Extraction Rationale: These 10 helper functions were previously embedded in aoa.R (lines 25-550) and trainDI.R. Extraction improves:

Reusability: Used by both aoa() and trainDI()
Testability: Dedicated test file (test-aoa-helpers.R with 170 lines)
Clarity: Single responsibility per function

6.2 `caret-helpers.R` (NEW FILE - 48 lines)

Purpose: Centralize caret model introspection

Function	Purpose
`.caret_get_data()`	Extract trainingData as data.frame
`.caret_get_variables()`	Get predictor names (exclude .outcome)
`.caret_get_folds()`	Extract CV indices from train$control
`.caret_get_weights()`	Variable importance → weights data.frame

Why new file?: Previously scattered across trainDI.R as aoa_get_*() functions. Unified naming and extracted to separate module signals these are infrastructure functions, not domain-specific.

6.3 `trainDI.R` - Major Refactor (600 → 400 lines)

Structural Changes:

Simplified main function: Removed ~150 lines of nested loops and conditional logic
Extracted chunked operations:
- Old: Manual loop with progress bar + fold masking + distance calculation per sample
- New: .chunked_apply() with .calc_dist() and .calc_lpd() callbacks
Replaced helpers: Old aoa_* functions moved to aoa-helpers.R and caret-helpers.R

Before (trainDI main loop):

for(i in seq(nrow(train))) {
  trainDist <- .knndistfun(train[i, ], train, k=1, ...)
  trainDist[i] <- NA
  trainDist_avrg <- append(trainDist_avrg, mean(trainDist, na.rm = TRUE))
  
  # fold masking logic (15 lines)
  whichfold <- which(lapply(...) == TRUE)
  if(length(whichfold) > 1) stop(...)
  if(length(whichfold) != 0) trainDist[...] <- NA
  
  trainDist_min <- append(trainDist_min, min(..., na.rm = TRUE))
  # progress bar
}

After (trainDI refactored):

train_dists <- .chunked_dist(train, folds, dist_fun, 
                             chunk_size=1000L, verbose)
trainDist_avrgmean <- mean(train_dists$trainDist_avrg, na.rm=TRUE)
trainLPD <- .chunked_lpd(train, folds, dist_fun, 
                         train_mean, threshold, chunk_size)

Benefits:

50% code reduction in main function
Chunk size configurable (memory/speed tradeoff)
Easier to parallelize chunks independently
Clear separation: masking logic in .mask_dist_mat(), calculation in .calc_dist()/.calc_lpd()
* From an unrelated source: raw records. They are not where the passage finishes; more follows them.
-- ==== Sys2Proof/Machine/CellRun.lean ====
section
/-! DEFINITION. One block of a cell's schedule: the address generators, the memory with its check bits, and the run of the
program from its first instruction to its drain, cycle by cycle (R123 to R143, R152 to R162). -/
namespace Sys2Proof.Machine
open Sys2Proof

/-- Address generator g of a cell. -/
def Cell.ag (c : Cell) (g : Nat) : AddrGen := Tab.get (fun _ => {}) c.ags g
/-- Address generator g takes a value. -/
def Cell.setAg (c : Cell) (g : Nat) (x : AddrGen) : Cell := { c with ags := Tab.set (fun _ => {}) c.ags g x }
/-- Accumulator a of a cell. -/
def Cell.acc (c : Cell) (a : Nat) : Acc56 := Tab.get (fun _ => {}) c.accs a
/-- Accumulator a takes a value. -/
def Cell.setAcc (c : Cell) (a : Nat) (x : Acc56) : Cell := { c with accs := Tab.set (fun _ => {}) c.accs a x }
/-- A data word. -/
def Cell.word (c : Cell) (w : Nat) : Nat := Tab.get (fun _ => 0) c.data (w % 16384)
/-- A data word is written whole, with valid check bits (R123, R127). -/
def Cell.setWord (c : Cell) (w v : Nat) : Cell :=
  { c with data := Tab.set (fun _ => 0) c.data (w % 16384) (v % 2 ^ 40), dataEcc := Tab.set (fun _ => .good) c.dataEcc (w % 16384) .good }
/-- A program word. -/
def Cell.ins (c : Cell) (i : Nat) : Nat := Tab.get (fun _ => 0) c.prog (i % 4096)
/-- A program word is written whole. -/
def Cell.setIns (c : Cell) (i v : Nat) : Cell :=
  { c with prog := Tab.set (fun _ => 0) c.prog (i % 4096) (v % 2 ^ 64), progEcc := Tab.set (fun _ => .good) c.progEcc (i % 4096) .good }
/-- The check-bit state of a data word and of a program word. -/
def Cell.dataState (c : Cell) (w : Nat) : Ecc := Tab.get (fun _ => .good) c.dataEcc (w % 16384)
def Cell.progState (c : Cell) (i : Nat) : Ecc := Tab.get (fun _ => .good) c.progEcc (i % 4096)

/-- Pointer j of a generator. -/
def AddrGen.ptr (x : AddrGen) (j : Nat) : Nat := Tab.get (fun _ => 0) x.p j
/-- The buffer length in words. -/
def AddrGen.length (x : AddrGen) : Nat := x.len + 1
/-- mod(a, n) of R138. -/
def modN (a : Int) (n : Nat) : Nat := (a % (n : Int)).toNat
/-- Pointer j takes mod(v, LEN). -/
def AddrGen.setPtr (x : AddrGen) (j : Nat) (v : Int) : AddrGen := { x with p := Tab.set (fun _ => 0) x.p j (modN v x.length) }
/-- The address of R138 for pointer j and offset o. -/
def AddrGen.ea (x : AddrGen) (j : Nat) (o : Int) : Nat := modN ((x.base : Int) + (modN ((x.ptr j : Int) + o) x.length : Int)) 16384

/-- The takeover of one generator's pending writes, in the order of R139; and whether its LEN changed. -/
def AddrGen.takeOver (x : AddrGen) : AddrGen × Bool :=
  let len := x.pendLen.getD x.len
  let y : AddrGen := { x with base := x.pendBase.getD x.base, len := len, step := x.pendStep.getD x.step }
  let y := (upto 4).foldl (fun y j => y.setPtr j (y.ptr j)) y
  let y := (upto 4).foldl (fun y j => match Tab.get (fun _ => none) y.pendP j with
    | none => y
    | some v => y.setPtr j (v : Int)) y
  ({ y with pendBase := none, pendLen := none, pendStep := none, pendP := [] }, decide (len ≠ x.len))

/-- The takeover of every generator; the bits of CBUF_RESIZED it sets. -/
def Cell.takeOverAgs (c : Cell) : Cell × Nat :=
  (upto 4).foldl (fun r g =>
    let t := (r.1.ag g).takeOver
    (r.1.setAg g t.1, r.2 + (if t.2 then 2 ^ g else 0))) (c, 0)

/-- The run of a block: the cell, the cycle and index, the loops, the flags, the writes and flags that wait for their
cycle, and what the run found; the saturations by the frame of the block they fall in, which the sample rate tells (R147). -/
structure Run where
  c : Cell
  cyc : Nat := 2
  idx : Nat := 0
  loops : List LoopSt := []
  flags : Tab Bool := []
  writes : List (Nat × Nat × Nat) := []
  flagW : List (Nat × Nat × Nat × Bool) := []
  fs : Nat := 96000
  accSat : List Nat := []
  wbSat : List Nat := []
  memUe : Bool := false
  progUe : Bool := false
  ce : Nat := 0
deriving DecidableEq, Repr

/-- A frame of the block is noted, once, where a condition holds. -/
def noteFrame (l : List Nat) (f : Nat) (b : Bool) : List Nat := if b && !l.contains f then l ++ [f] else l
/-- The frame of the block in which the instruction issued now accumulates, or rounds, in its cycle n + 3 (Table 5.3, R132). -/
def Run.frameNow (r : Run) : Nat := (r.cyc + 3) * r.fs / 800000000
/-- A saturation of an accumulator in this instruction (ACC_SAT, R135). -/
def Run.noteAcc (r : Run) (b : Bool) : Run := { r with accSat := noteFrame r.accSat r.frameNow b }
/-- A saturation of a writeback (WB_SAT, R136). -/
def Run.noteWb (r : Run) (b : Bool) : Run := { r with wbSat := noteFrame r.wbSat r.frameNow b }

/-- The combination of a comparison's result with a flag (Table 6.6, COMB). -/
def combine : Nat → Bool → Bool → Bool
  | 0, _, v => v
  | 1, f, v => f && v
  | 2, f, v => f || v
  | _, f, v => f != v

/-- The flag P of a run. -/
def Run.flag (r : Run) (p : Nat) : Bool := Tab.get (fun _ => false) r.flags p

/-- The memory writes and flag writes that have reached their cycle take effect (R131, R132, R158). -/
def Run.settle (r : Run) (upTo : Nat) : Run :=
  let c := (r.writes.filter (fun w => decide (w.1 ≤ upTo))).foldl (fun c w => c.setWord w.2.1 w.2.2) r.c
  let fl := (r.flagW.filter (fun w => decide (w.1 ≤ upTo))).foldl
    (fun fl w => Tab.set (fun _ => false) fl w.2.1 (combine w.2.2.1 (Tab.get (fun _ => false) fl w.2.1) w.2.2.2)) r.flags
  { r with c := c, flags := fl, writes := r.writes.filter (fun w => decide (upTo < w.1)), flagW := r.flagW.filter (fun w => decide (upTo < w.1)) }

/-- The effective address of a specifier, with the pointer update (R138, R153). -/
def Run.address (r : Run) : AddrSpec → Run × Nat
  | .none => (r, 0)
  | .direct a => (r, a)
  | .offset g j o => (r, (r.c.ag g).ea j o)
  | .post g j m =>
    let x := r.c.ag g
    let ea := x.ea j 0
    let m := m.getD (sInt 14 x.step)
    ({ r with c := r.c.setAg g (x.setPtr j ((x.ptr j : Int) + m)) }, ea)

/-- A read of a data word in a slot (R127): corrected, or 0 where it is uncorrectable. -/
def Run.read (r : Run) (w : Nat) : Run × Nat :=
  match r.c.dataState w with
  | .good => (r, r.c.word w)
  | .ce => ({ r with ce := r.ce + 1 }, r.c.word w)
  | .ue => ({ r with memUe := true }, 0)

/-- An accumulator takes an aligned product sum, set or added (R95, R135). -/
def Run.accumulate (r : Run) (clr scale : Bool) (a : Nat) (p : Bool → Int) : Run :=
  let ext := if clr then scale else (r.c.acc a).ext
  let s := addA56 (if clr then 0 else (r.c.acc a).val) (p ext)
  { r with c := r.c.setAcc a ⟨s.1, ext⟩ }.noteAcc s.2

/-- A MAC (R133, R134, R154): x and y are the sample and coefficient words. -/
def Run.mac (r : Run) (pr : MacPair) (clr scale : Bool) (k : Nat) (g20 neg : Bool) (a b : Nat) (csel : Bool) (x y : Nat) : Run :=
  let sg : Int := if neg then -1 else 1
  let pq : Pairing := if g20 then .g20s20 else .s20c20
  let al (u v : Int) (ext : Bool) : Int := alignProduct pq ext k (sg * (u * v))
  let x0 := lo20 x
  let x1 := hi20 x
  let c0 := lo20 y
  let c1 := hi20 y
  match pr with
  | .quad =>
    let r := r.accumulate clr scale 0 (al x0 c0)
    let r := r.accumulate clr scale 1 (al x0 c1)
    let r := r.accumulate clr scale 2 (al x1 c0)
    r.accumulate clr scale 3 (al x1 c1)
  | .dot2 =>
    let r := r.accumulate clr scale a (fun e => al x0 c0 e + al x1 c1 e)
    r.accumulate clr scale b (fun e => al x0 c1 e + al x1 c0 e)
  | .par2 =>
    let r := r.accumulate clr scale a (al x0 c0)
    r.accumulate clr scale b (al x1 c1)
  | .x40c => r.accumulate clr scale a (fun e => alignProduct .x40c20 e k (sg * (x40 x * (if csel then c1 else c0))))
  | .x40x => r.accumulate clr scale a (fun e => alignProduct .x40x40 e k (sg * (x40 x * x40 y)))

/-- One rounded value of a writeback to memory, drawing from the cell's LFSR pair (R136). -/
def Run.wbMem (r : Run) (t : Target) (rnd a : Nat) : Run × Int :=
  let v := r.c.acc a
  let o := writeback t v.ext (RoundMode.ofCode rnd) v.val 0 r.c.lfsrA r.c.lfsrB
  ({ r with c := { r.c with lfsrA := o.a, lfsrB := o.b } }.noteWb o.sat, o.value)

/-- A writeback to a return channel slot, with its error-feedback state (R98, R136, R140). -/
def Run.wbRet (r : Run) (rnd a ch slot : Nat) : Run :=
  let v := r.c.acc a
  let o := writeback .s20 v.ext (RoundMode.ofCode rnd) v.val (Tab.get (fun _ => 0) r.c.efb ch) r.c.lfsrA r.c.lfsrB
  { r with
    c := { r.c with lfsrA := o.a, lfsrB := o.b, efb := Tab.set (fun _ => 0) r.c.efb ch o.e,
                    retBack := Tab.set (fun _ => 0) r.c.retBack (slot * 64 + ch) o.value } }.noteWb o.sat

/-- sat56 of R157, and whether it changed the value. -/
def sat56 (v : Int) : Int × Bool := addA56 v 0

/-- The accumulator operations of R157. -/
def accOp (aop sh : Nat) (tsc : Bool) (d s : Acc56) : Acc56 × Bool :=
  let keep (v : Int × Bool) : Acc56 × Bool := (⟨v.1, s.ext⟩, v.2)
  let own (v : Int × Bool) : Acc56 × Bool := (⟨v.1, d.ext⟩, v.2)
  match aop with
  | 0 => (s, false)
  | 1 => keep (sat56 (-s.val))
  | 2 => keep (sat56 (if s.val < 0 then -s.val else s.val))
  | 3 => keep (sat56 (s.val * 2 ^ sh))
  | 4 => keep (floorDivI s.val (2 ^ sh), false)
  | 5 => own (sat56 (d.val + s.val))
  | 6 => own (sat56 (d.val - s.val))
  | 7 => own (max d.val s.val, false)
  | 8 => own (min d.val s.val, false)
  | _ =>
    if tsc == s.ext then (⟨s.val, tsc⟩, false)
    else if tsc then
      let v := sat56 (s.val * 2 ^ 10)
      (⟨v.1, true⟩, v.2)
    else (⟨floorDivI s.val (2 ^ 10), false⟩, false)

/-- The value LDA gives an accumulator (R157). -/
def ldaValue (lfmt : Nat) (scale : Bool) (w : Nat) : Int :=
  match lfmt, scale with
  | 0, false => lo20 w * 2 ^ 19
  | 0, true => lo20 w * 2 ^ 29
  | 1, false => hi20 w * 2 ^ 19
  | 1, true => hi20 w * 2 ^ 29
  | _, false => floorDivI (x40 w) 2
  | _, true => x40 w * 2 ^ 9

/-- A comparison's condition (R158). -/
def condHolds (cond : Nat) (d : Int) : Bool :=
  match cond with
  | 0 => d == 0 | 1 => d != 0 | 2 => decide (d < 0) | 3 => decide (0 ≤ d) | 4 => decide (0 < d) | _ => decide (d ≤ 0)

/-- The iteration of the outermost active loop, from 0 (R154). -/
def Run.i0 (r : Run) : Nat := match r.loops.getLast? with
  | none => 0
  | some l => l.iter

/-- The effect of an enabled instruction issued in this cycle, loops and the program's end apart. -/
def Run.perform (r : Run) : CellIns → Run
  | .mac pr clr scale k g20 neg a b csel ssrc asa frel islot ipair asb =>
    let (r, x) :=
      if ssrc then
        let slot := if frel then (islot + r.i0) % r.c.blockN else islot
        let v (ch : Nat) : Nat := uInt 20 (Tab.get (fun _ => 0) r.c.inFront (slot * 64 + ch))
        (r, v (2 * ipair) + v (2 * ipair + 1) * 2 ^ 20)
      else
        let (r, ea) := r.address asa
        r.read ea
    let (r, eb) := r.address asb
    let (r, y) := r.read eb
    r.mac pr clr scale k g20 neg a b csel x y
  | .wb f rnd tfmt a b rch rslot frel asb =>
    match f with
    | .ret => r.wbRet rnd a rch (if frel then (rslot + r.i0) % r.c.blockN else rslot)
    | .x40 =>
      let (r, ea) := r.address asb
      let (r, v) := r.wbMem .x40 rnd a
      { r with writes := r.writes ++ [(r.cyc + 4, ea, uInt 40 v)] }
    | .pair =>
      let t : Target := if tfmt = 2 then .g20 else .s20
      let (r, ea) := r.address asb
      let (r, u) := r.wbMem t rnd a
      let (r, v) := r.wbMem t rnd b
      { r with writes := r.writes ++ [(r.cyc + 4, ea, uInt 20 u + uInt 20 v * 2 ^ 20)] }
  | .acc aop d s sh tsc =>
    let o := accOp aop sh tsc (r.c.acc d) (r.c.acc s)
    { r with c := r.c.setAcc d o.1 }.noteAcc o.2
  | .lda lfmt scale d asa =>
    let (r, ea) := r.address asa
    let (r, w) := r.read ea
    { r with c := r.c.setAcc d ⟨ldaValue lfmt scale w, scale⟩ }
  | .cmp pd cond zero a b comb =>
    let d := (r.c.acc a).val - (if zero then 0 else (r.c.acc b).val)
    { r with flagW := r.flagW ++ [(r.cyc + 4, pd, comb, condHolds cond d)] }
  | .ag g j mode srcj val =>
    let x := r.c.ag g
    let v : Int := match mode with
      | 0 => (x.ptr j : Int) + sInt 14 val
      | 1 => (val : Int)
      | _ => (x.ptr srcj : Int) + sInt 14 val
    { r with c := r.c.setAg g (x.setPtr j v) }
  | .nop _ | .loop _ _ | .fin | .reserved => r

/-- The program word at the current index, as the part fetches it (R127): 0 where it is uncorrectable. -/
def Run.fetch (r : Run) : Run × Nat :=
  match r.c.progState r.idx with
  | .good => (r, r.c.ins r.idx)
  | .ce => ({ r with ce := r.ce + 1 }, r.c.ins r.idx)
  | .ue => ({ r with progUe := true }, 0)

/-- The run to the program's end (R130, R162), within the cycles the block has; the answer says whether it drained. -/
def Run.go (limit : Nat) : Nat → Run → Run × Bool
  | 0, r => (r, false)
  | fuel + 1, r =>
    if limit ≤ r.cyc + 3 then (r.settle limit, false)
    else
      let r := r.settle r.cyc
      let (r, w) := r.fetch
      match decodeCell w with
      | .fin => (r.settle (r.cyc + 8), true)
      | .loop count body =>
        Run.go limit fuel { r with cyc := r.cyc + 1, idx := r.idx + 1, loops := ⟨r.idx + 1, r.idx + body, count - 1, 0⟩ :: r.loops }
      | ins =>
        let enabled := !insPen w || (r.flag (insPf w) != insPinv w)
        let r := if enabled then r.perform ins else r
        let nx := nextIndex r.idx r.loops
        Run.go limit fuel { r with cyc := r.cyc + issueCycles ins, idx := nx.1, loops := nx.2 }

/-- The cycles of a block of n frames (R130): n * 800 MHz / FS. -/
def blockCycles (n fs : Nat) : Nat := n * 800000000 / fs

/-- The state set of R142 as a new cell's state starts it: seeds of the LFSR pair, error feedback at 0 (R98, R99). -/
def Cell.seed (c : Cell) (l : Nat) : Cell := { c with efb := [], lfsrA := seedA l, lfsrB := seedB l }

end Sys2Proof.Machine
end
7. Impact on Package Architecture

7.1 Before: Fragmented Distance Logic

aoa.R          → .knndistfun() [FNN or Mahalanobis branch]
trainDI.R      → .knndistfun() [duplicated]
knndm.R        → FNN::knn.dist / Gower distances
nndm.R         → FNN::knnx.dist / Gower distances  
geodist.R      → FNN functions / gower::gower_* / sf::st_distance
                 + duplicated categorical handling
                 + duplicated scaling logic

7.2 After: Centralized KNN Engine

knn-engine.R   → .distance() [unified preprocessing + philentropy]
               → .knndist()  [k-NN selection]
aoa.R          → .knndist() + helpers
trainDI.R      → .knndist() + chunked processing
knndm.R        → .knndist() / .distance()
nndm.R         → .knndist() / .distance()
geodist.R      → .knndist() / .distance()

aoa-helpers.R  → validation, categorical, weights, folds
caret-helpers.R → model introspection

8. Backward Compatibility & Deprecations

8.1 Deprecated Parameters

All functions show warnings (not errors) for old parameters:

# Old API
aoa(data, method="L2", algorithm="brute", parallel=TRUE, cores=4)

# New API
aoa(data, dist_fun="euclidean", chunk_size=1000L)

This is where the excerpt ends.